Near Morganton is Brown Mountain, scene of mysterious lights since the Civil War that are so puzzling that government geologists have conducted fruitless investigations. In my files is a long article on the Brown Mountain mystery that appeared in the Literary Digest for Nov. 7, 1925. These lights are about the size of a toy balloon, vary in color, move about, and appear and disappear abruptly.

The last report of a mysterious aircraft in the Scandinavian area came from Vaesterbotton, Sweden, on July 9, 1945. Its shape resembled that of a bird. It moved at great speed going south over the city at about 10,000 feet altitude. "If it was a plane, it was one the like of which the Swedish General Staff never had seen before."

Late in the afternoon of Nov. 29, 1945, a flaming object exploded and then transformed itself into a ball of fire over Modesto, Calif. It was visible throughout the San Francisco area, and was observed moving away northeast at a speed of about 800 miles per hour at an apparent low altitude. But before we decide that is was merely a freak meteor, we must add that according to the Oakland Tribune "it was reported sighted in western Nevada a full five hours after it was first sighted at Oakland."

No, meteors do not linger or hover in the skies of earth, nor do they resemble rockets or airplanes.

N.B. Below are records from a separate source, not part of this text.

-- ==== Sys2Proof/Machine/Fp.lean ====
section
/-!
DEFINITION. Numbers, rounding and flags (02_number_formats.md). A value is kept exactly, as sign, n and e for
n × 2^e; `sticky` says that the exact magnitude lies strictly between n × 2^e and (n + 1) × 2^e.
-/
namespace Sys2Proof.Machine

/-- A datum: a NaN (signalling or not), an infinity, or a finite value. -/
inductive Num where
  | nan (signalling : Bool)
  | inf (neg : Bool)
  | fin (neg : Bool) (n : Nat) (e : Int) (sticky : Bool)
deriving DecidableEq, Repr

/-- The six flags in FCSR order: NV, DZ, OF, UF, NX, SAT (R16). -/
abbrev Flags := BitVec 6
def fNV : Flags := 1
def fDZ : Flags := 2
def fOF : Flags := 4
def fUF : Flags := 8
def fNX : Flags := 16
def fSAT : Flags := 32
def flagIf (b : Bool) (f : Flags) : Flags := if b then f else 0

/-! ## Formats -/

/-- A grid of magnitudes: precision P, the exponent q of the spacing of the subnormals, the magnitude code of the
largest finite value, and how codes carry signs and special values (R28, R32, R33). -/
inductive Coding where
  | ieee (w : Nat)
  | b8 (uns fin : Bool)
deriving DecidableEq, Repr

structure Fmt where
  prec : Nat
  q : Int
  maxCode : Nat
  coding : Coding
deriving DecidableEq, Repr

def fmtFp64 : Fmt := ⟨53, -1074, 0x7FEFFFFFFFFFFFFF, .ieee 64⟩
def fmtFp32 : Fmt := ⟨24, -149, 0x7F7FFFFF, .ieee 32⟩
def fmtFp16 : Fmt := ⟨11, -24, 0x7BFF, .ieee 16⟩
def fmtBf16 : Fmt := ⟨8, -133, 0x7F7F, .ieee 16⟩

/-- R32, R33: the binary8 formats. -/
def fmtB8 (b : B8) : Fmt :=
  let p := b.pm1.val + 1
  let bias : Int := if b.uns then 2 ^ (8 - p) else 2 ^ (7 - p)
  let m := if b.uns then (if b.fin then 0xFE else 0xFD) else (if b.fin then 0x7F else 0x7E)
  ⟨p, 1 - bias - b.pm1.val, m, .b8 b.uns b.fin⟩

def ffmt : FFmt → Fmt
  | .fp64 => fmtFp64 | .fp32 => fmtFp32 | .bf16 => fmtBf16 | .fp16 => fmtFp16

/-- b8p4se, the lane format of R71. -/
def b8p4se : B8 := ⟨3, false, false⟩

/-- The format of a floating-point lane (R71); integer lanes have none. -/
def laneFmt : LFmt → Option Fmt
  | .fp64 => some fmtFp64 | .fp32 => some fmtFp32 | .bf16 => some fmtBf16 | .fp16 => some fmtFp16
  | .b8p4se => some (fmtB8 b8p4se) | .i32 | .i16 | .i8 => none

/-- The value that a magnitude code stands for, as n and e (R28, R32). -/
def codeMag (f : Fmt) (c : Nat) : Nat × Int :=
  let t := f.prec - 1
  if c < 2 ^ t then (c, f.q) else (2 ^ t + c % 2 ^ t, f.q + (c / 2 ^ t : Nat) - 1)

/-- The canonical NaN (R28, R33). -/
def canonNaN (f : Fmt) : Nat :=
  match f.coding with
  | .ieee _ => f.maxCode + 1 + 2 ^ (f.prec - 2)
  | .b8 uns _ => if uns then 0xFF else 0x80

/-- A code read as a datum (R28, R32, R33). -/
def readFp (f : Fmt) (x : Nat) : Num :=
  match f.coding with
  | .ieee w =>
    let neg := x.testBit (w - 1)
    let c := x % 2 ^ (w - 1)
    if c ≤ f.maxCode then let m := codeMag f c; .fin neg m.1 m.2 false
    else if c = f.maxCode + 1 then .inf neg
    else .nan (!c.testBit (f.prec - 2))
  | .b8 uns fin =>
    let x := x % 256
    if uns then
      if x = 0xFF then .nan false
      else if x = 0xFE ∧ !fin then .inf false
      else let m := codeMag f x; .fin false m.1 m.2 false
    else
      let neg := x.testBit 7
      let c := x % 128
      if x = 0x80 then .nan false
      else if c = 0x7F ∧ !fin then .inf neg
      else let m := codeMag f c; .fin neg m.1 m.2 false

* This is not true. Your editor has an eye-witness account of six B-17s crashing in the Siegfried Line, coming down without a shot being fired, all of them crashing because of a simultaneous cessation of the motors. This incident was broadcast over the American radio by a news reporter, but did not appear in any paper of the same or following day that he knows — nor was it mentioned again on the air. It can only he assumed the information was suppressed for security reasons. It has also been rumors that German authorities have denied that they knew of such an ignition-stopping ray, or of the plane crashes mentioned —Ed.


As presented in Amazing Stories, June 1947.